*** Opening GIVEN RECORDS ***

/-- 15 R268, R277, R278; 07 R127: a pull that meets no fault delivers its values from the first open position, in
order, sets AL to where it ended, ITX when the source is exhausted and MORE when it is not, keeps the source's place
in the handle, and sets FREEZE when the place has moved. A pull that meets a fault after it has delivered a value ends
there, trimmed, with FREEZE set; before the first value, or with FREEZE set already, the thread stalls there. `next`
from a RANGE of step 1 delivers as many of the integers that are left as AL has room for, and is exhausted exactly
when fewer are left. -/
def Obligations.PullsDeliver : Prop :=
  (∀ (i : Instr) (s : State) (it : Iter) (d : BitVec 7) (h : BitVec 3) (b : Option (BitVec 7)) (z : Bool) (e : PullEnd)
    (p : Pull) (l : List (Word × Word)), pullOf i = some (d, h, b, z) → PullReady s it d h b →
    pullLoop (it.slots.length - 1) (s.me.vec.al - startElem s.me) (pullStart s it d b) [] = (e, p, l) →
    ((e = .full ∨ e = .exhausted) → p.d * wf s ≤ s.vlim →
      ∃ t, exec i s = .next t ∧ t.me.vec.al = p.d ∧ t.me.vec.itx = (e == .exhausted) ∧ t.me.vec.more = (e != .exhausted) ∧
        t.me.vec.freeze = (s.me.vec.freeze || p.slots != it.slots) ∧ t.me.pc = s.me.retire.pc ∧
        Map.find h.toNat t.me.iters = some { it with
          slots := p.slots, total := it.total + ofN l.length, st := if e = .exhausted then setBit it.st 1 else it.st } ∧
        ∀ k, k < l.length →
          (t.me.vreg d.toNat).read s.me.vec.fmt (startElem s.me + k) =
            (l.reverse.getD k (0, 0)).1.toNat % 2 ^ (8 * wf s) ∧
          ∀ r, b = some r → (t.me.vreg r.toNat).read s.me.vec.fmt (startElem s.me + k) =
            (l.reverse.getD k (0, 0)).2.toNat % 2 ^ (8 * wf s)) ∧
    (∀ f, e = .stopped (.flt f) →
      (s.me.vec.freeze = false → 0 < p.d → ∃ t, exec i s = .next t ∧ Trimmed s t f.cause p.d ∧ t.me.vec.freeze = true ∧
        t.me.vec.itx = false ∧ t.me.vec.more = true) ∧
      ((s.me.vec.freeze = true ∨ p.d = 0) → ∃ t, exec i s = .next t ∧ StallsAt s t f.cause p.d))) ∧
  ∀ (s : State) (it : Iter) (x : Slot) (d : BitVec 7) (h : BitVec 3) (z : Bool), PullReady s it d h none →
    s.me.replay = none → CountUp it x → s.me.vec.al ≤ s.me.vec.vl → s.me.vec.al * wf s ≤ s.vlim →
    ∃ t, exec (.next d h z) s = .next t ∧
      t.me.vec.al = min s.me.vec.al (x.f1.toInt - x.f0.toInt).toNat ∧
      (t.me.vec.itx = true ↔ x.f1.toInt - x.f0.toInt < s.me.vec.al) ∧
      ∀ k, k < t.me.vec.al →
        (t.me.vreg d.toNat).read s.me.vec.fmt k = (ofI (x.f0.toInt + k)).toNat % 2 ^ (8 * wf s)

/-- 11 R232 to R234, R237, R238; 17 R302: an accepted `xcopy`, the thread's older barrier markers fired, brings every
pending byte of the thread to its home, sends included, makes the effect of `phase.p`, starts a command and clears its
chunk mask; with 16 commands outstanding, or one of the same mask, it waits. `xquery` and `xcancel` answer for the
command that a number names, and with 0 where there is none; `vacq` puts the chunks that a mask marks into the
thread's snapshot, and into what its next publications carry; a byte may take a later store of another agent in its
place, which one is free (log entry 75), and nothing else enters the snapshot. `xcopy` and `vacq` answer a forced
pre-emption, which trims the strip before their effect (07 R131; log entry 40). -/
def Obligations.CopyCommands : Prop :=
  (∀ (s : State) (d a b : BitVec 7) (x y : Shape) (barrier ring : Nat), Declared s [d, a, b] →
    (s.vreg b).elem 8 16 = barrier → (s.vreg b).elem 8 17 = ring → badHandle barrier = false → badHandle ring = false →
    copyShapes s a b ring = some (x, y) →
    ((s.me.cmds.length < 16 ∧ ∀ c ∈ s.me.cmds, c.id ≠ d.toNat) → s.me.markers = [] →
      ∃ t c, exec (.xcopy d a b) s = .next t ∧ t.me.cmds = s.me.cmds ++ [c] ∧
        Starts c d s.me.curPc x y barrier ring ∧ t.me.pend = [] ∧ (t.me.vreg d.toNat).tag = 20 ∧
        (∀ k, k < 65536 → (t.me.vreg d.toNat).bit k = false) ∧ t.me.vec.freeze = true ∧
        t.me.vec.al = (answered s).me.vec.al ∧
        t.mem = ((s.settleAll s.cur).phase s.cur 2).mem ∧ t.me.pc = s.me.retire.pc) ∧
    ((s.me.cmds.length < 16 ∧ ∀ c ∈ s.me.cmds, c.id ≠ d.toNat) → s.me.markers ≠ [] → exec (.xcopy d a b) s = .next s) ∧
    ((16 ≤ s.me.cmds.length ∨ ∃ c ∈ s.me.cmds, c.id = d.toNat) →
      exec (.xcopy d a b) s = .next (s.setMe { s.me with status := .engineWait s.me.cmds.length }))) ∧
  ∀ (s : State) (d a : BitVec 7) (c : Command) (n : Nat), User s →
    ((s.rd a).toNat ≤ 127 →
      (commandOf s s.cur (s.rd a).toNat = none → Answers (exec (.xquery d a) s) s d 0 ∧ Answers (exec (.xcancel d a) s) s d 0) ∧
      (commandOf s s.cur (s.rd a).toNat = some c →
        Answers (exec (.xquery d a) s) s d
          (ofN ((if holdsReplay s c.serial then 2 else 1) + 4 * c.full.length + 2 ^ 19 * chunkCount c)) ∧
        Answers (exec (.xcancel d a) s) (endCommand s s.cur c.serial) d (ofN c.full.length))) ∧
    (127 < (s.rd a).toNat → Traps (exec (.xquery d a) s) s 0x13 none ∧ Traps (exec (.xcancel d a) s) s 0x13 none) ∧
    (Declared s [a] → s.vtag a = 20 →
      (Map.find a.toNat s.me.lastCmd = none → WentOn (exec (.vacq a) s) (answered s)) ∧
      (Map.find a.toNat s.me.lastCmd = some n → ∃ t, exec (.vacq a) s = .next t ∧ OnlyMe s.bump t ∧
        t.me = { (answered s).me.retire with snap := t.me.snap, carry := t.me.carry } ∧
        ∀ x,
          (x ∈ s.me.snap → x ∈ t.me.snap) ∧
          (∀ e ∈ s.hist, e.time = x → e.inChunks n (s.vreg a).setBits = true → x ∈ t.me.snap) ∧
          (x ∈ t.me.snap → x ∈ s.me.snap ∨ ∃ e ∈ s.hist, e.time = x ∧ (e.inChunks n (s.vreg a).setBits = true ∨
            (e.who ≠ .thread s.cur ∧
              ∃ c ∈ s.hist, c.pa = e.pa ∧ c.time < e.time ∧ c.inChunks n (s.vreg a).setBits = true))) ∧
          (x ∈ t.me.carry ↔ x ∈ s.me.carry ∨ ∃ e ∈ s.hist, e.time = x ∧ ∃ k ∈ (s.vreg a).setBits, e.chunk = some (n, k))))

*** Closing GIVEN RECORDS ***

■ TASK TO COMPLETE ■
Give the data back exactly as it stands.

■ WRITTEN SOLUTION ■
/-- 15 R268, R277, R278; 07 R127: a pull that meets no fault delivers its values from the first open position, in
order, sets AL to where it ended, ITX when the source is exhausted and MORE when it is not, keeps the source's place
in the handle, and sets FREEZE when the place has moved. A pull that meets a fault after it has delivered a value ends
there, trimmed, with FREEZE set; before the first value, or with FREEZE set already, the thread stalls there. `next`
from a RANGE of step 1 delivers as many of the integers that are left as AL has room for, and is exhausted exactly
when fewer are left. -/
def Obligations.PullsDeliver : Prop :=
  (∀ (i : Instr) (s : State) (it : Iter) (d : BitVec 7) (h : BitVec 3) (b : Option (BitVec 7)) (z : Bool) (e : PullEnd)
    (p : Pull) (l : List (Word × Word)), pullOf i = some (d, h, b, z) → PullReady s it d h b →
    pullLoop (it.slots.length - 1) (s.me.vec.al - startElem s.me) (pullStart s it d b) [] = (e, p, l) →
    ((e = .full ∨ e = .exhausted) → p.d * wf s ≤ s.vlim →
      ∃ t, exec i s = .next t ∧ t.me.vec.al = p.d ∧ t.me.vec.itx = (e == .exhausted) ∧ t.me.vec.more = (e != .exhausted) ∧
        t.me.vec.freeze = (s.me.vec.freeze || p.slots != it.slots) ∧ t.me.pc = s.me.retire.pc ∧
        Map.find h.toNat t.me.iters = some { it with
          slots := p.slots, total := it.total + ofN l.length, st := if e = .exhausted then setBit it.st 1 else it.st } ∧
        ∀ k, k < l.length →
          (t.me.vreg d.toNat).read s.me.vec.fmt (startElem s.me + k) =
            (l.reverse.getD k (0, 0)).1.toNat % 2 ^ (8 * wf s) ∧
          ∀ r, b = some r → (t.me.vreg r.toNat).read s.me.vec.fmt (startElem s.me + k) =
            (l.reverse.getD k (0, 0)).2.toNat % 2 ^ (8 * wf s)) ∧
    (∀ f, e = .stopped (.flt f) →
      (s.me.vec.freeze = false → 0 < p.d → ∃ t, exec i s = .next t ∧ Trimmed s t f.cause p.d ∧ t.me.vec.freeze = true ∧
        t.me.vec.itx = false ∧ t.me.vec.more = true) ∧
      ((s.me.vec.freeze = true ∨ p.d = 0) → ∃ t, exec i s = .next t ∧ StallsAt s t f.cause p.d))) ∧
  ∀ (s : State) (it : Iter) (x : Slot) (d : BitVec 7) (h : BitVec 3) (z : Bool), PullReady s it d h none →
    s.me.replay = none → CountUp it x → s.me.vec.al ≤ s.me.vec.vl → s.me.vec.al * wf s ≤ s.vlim →
    ∃ t, exec (.next d h z) s = .next t ∧
      t.me.vec.al = min s.me.vec.al (x.f1.toInt - x.f0.toInt).toNat ∧
      (t.me.vec.itx = true ↔ x.f1.toInt - x.f0.toInt < s.me.vec.al) ∧
      ∀ k, k < t.me.vec.al →
        (t.me.vreg d.toNat).read s.me.vec.fmt k = (ofI (x.f0.toInt + k)).toNat % 2 ^ (8 * wf s)

/-- 11 R232 to R234, R237, R238; 17 R302: an accepted `xcopy`, the thread's older barrier markers fired, brings every
pending byte of the thread to its home, sends included, makes the effect of `phase.p`, starts a command and clears its
chunk mask; with 16 commands outstanding, or one of the same mask, it waits. `xquery` and `xcancel` answer for the
command that a number names, and with 0 where there is none; `vacq` puts the chunks that a mask marks into the
thread's snapshot, and into what its next publications carry; a byte may take a later store of another agent in its
place, which one is free (log entry 75), and nothing else enters the snapshot. `xcopy` and `vacq` answer a forced
pre-emption, which trims the strip before their effect (07 R131; log entry 40). -/
def Obligations.CopyCommands : Prop :=
  (∀ (s : State) (d a b : BitVec 7) (x y : Shape) (barrier ring : Nat), Declared s [d, a, b] →
    (s.vreg b).elem 8 16 = barrier → (s.vreg b).elem 8 17 = ring → badHandle barrier = false → badHandle ring = false →
    copyShapes s a b ring = some (x, y) →
    ((s.me.cmds.length < 16 ∧ ∀ c ∈ s.me.cmds, c.id ≠ d.toNat) → s.me.markers = [] →
      ∃ t c, exec (.xcopy d a b) s = .next t ∧ t.me.cmds = s.me.cmds ++ [c] ∧
        Starts c d s.me.curPc x y barrier ring ∧ t.me.pend = [] ∧ (t.me.vreg d.toNat).tag = 20 ∧
        (∀ k, k < 65536 → (t.me.vreg d.toNat).bit k = false) ∧ t.me.vec.freeze = true ∧
        t.me.vec.al = (answered s).me.vec.al ∧
        t.mem = ((s.settleAll s.cur).phase s.cur 2).mem ∧ t.me.pc = s.me.retire.pc) ∧
    ((s.me.cmds.length < 16 ∧ ∀ c ∈ s.me.cmds, c.id ≠ d.toNat) → s.me.markers ≠ [] → exec (.xcopy d a b) s = .next s) ∧
    ((16 ≤ s.me.cmds.length ∨ ∃ c ∈ s.me.cmds, c.id = d.toNat) →
      exec (.xcopy d a b) s = .next (s.setMe { s.me with status := .engineWait s.me.cmds.length }))) ∧
  ∀ (s : State) (d a : BitVec 7) (c : Command) (n : Nat), User s →
    ((s.rd a).toNat ≤ 127 →
      (commandOf s s.cur (s.rd a).toNat = none → Answers (exec (.xquery d a) s) s d 0 ∧ Answers (exec (.xcancel d a) s) s d 0) ∧
      (commandOf s s.cur (s.rd a).toNat = some c →
        Answers (exec (.xquery d a) s) s d
          (ofN ((if holdsReplay s c.serial then 2 else 1) + 4 * c.full.length + 2 ^ 19 * chunkCount c)) ∧
        Answers (exec (.xcancel d a) s) (endCommand s s.cur c.serial) d (ofN c.full.length))) ∧
    (127 < (s.rd a).toNat → Traps (exec (.xquery d a) s) s 0x13 none ∧ Traps (exec (.xcancel d a) s) s 0x13 none) ∧
    (Declared s [a] → s.vtag a = 20 →
      (Map.find a.toNat s.me.lastCmd = none → WentOn (exec (.vacq a) s) (answered s)) ∧
      (Map.find a.toNat s.me.lastCmd = some n → ∃ t, exec (.vacq a) s = .next t ∧ OnlyMe s.bump t ∧
        t.me = { (answered s).me.retire with snap := t.me.snap, carry := t.me.carry } ∧
        ∀ x,
          (x ∈ s.me.snap → x ∈ t.me.snap) ∧
          (∀ e ∈ s.hist, e.time = x → e.inChunks n (s.vreg a).setBits = true → x ∈ t.me.snap) ∧
          (x ∈ t.me.snap → x ∈ s.me.snap ∨ ∃ e ∈ s.hist, e.time = x ∧ (e.inChunks n (s.vreg a).setBits = true ∨
            (e.who ≠ .thread s.cur ∧
              ∃ c ∈ s.hist, c.pa = e.pa ∧ c.time < e.time ∧ c.inChunks n (s.vreg a).setBits = true))) ∧
          (x ∈ t.me.carry ↔ x ∈ s.me.carry ∨ ∃ e ∈ s.hist, e.time = x ∧ ∃ k ∈ (s.vreg a).setBits, e.chunk = some (n, k))))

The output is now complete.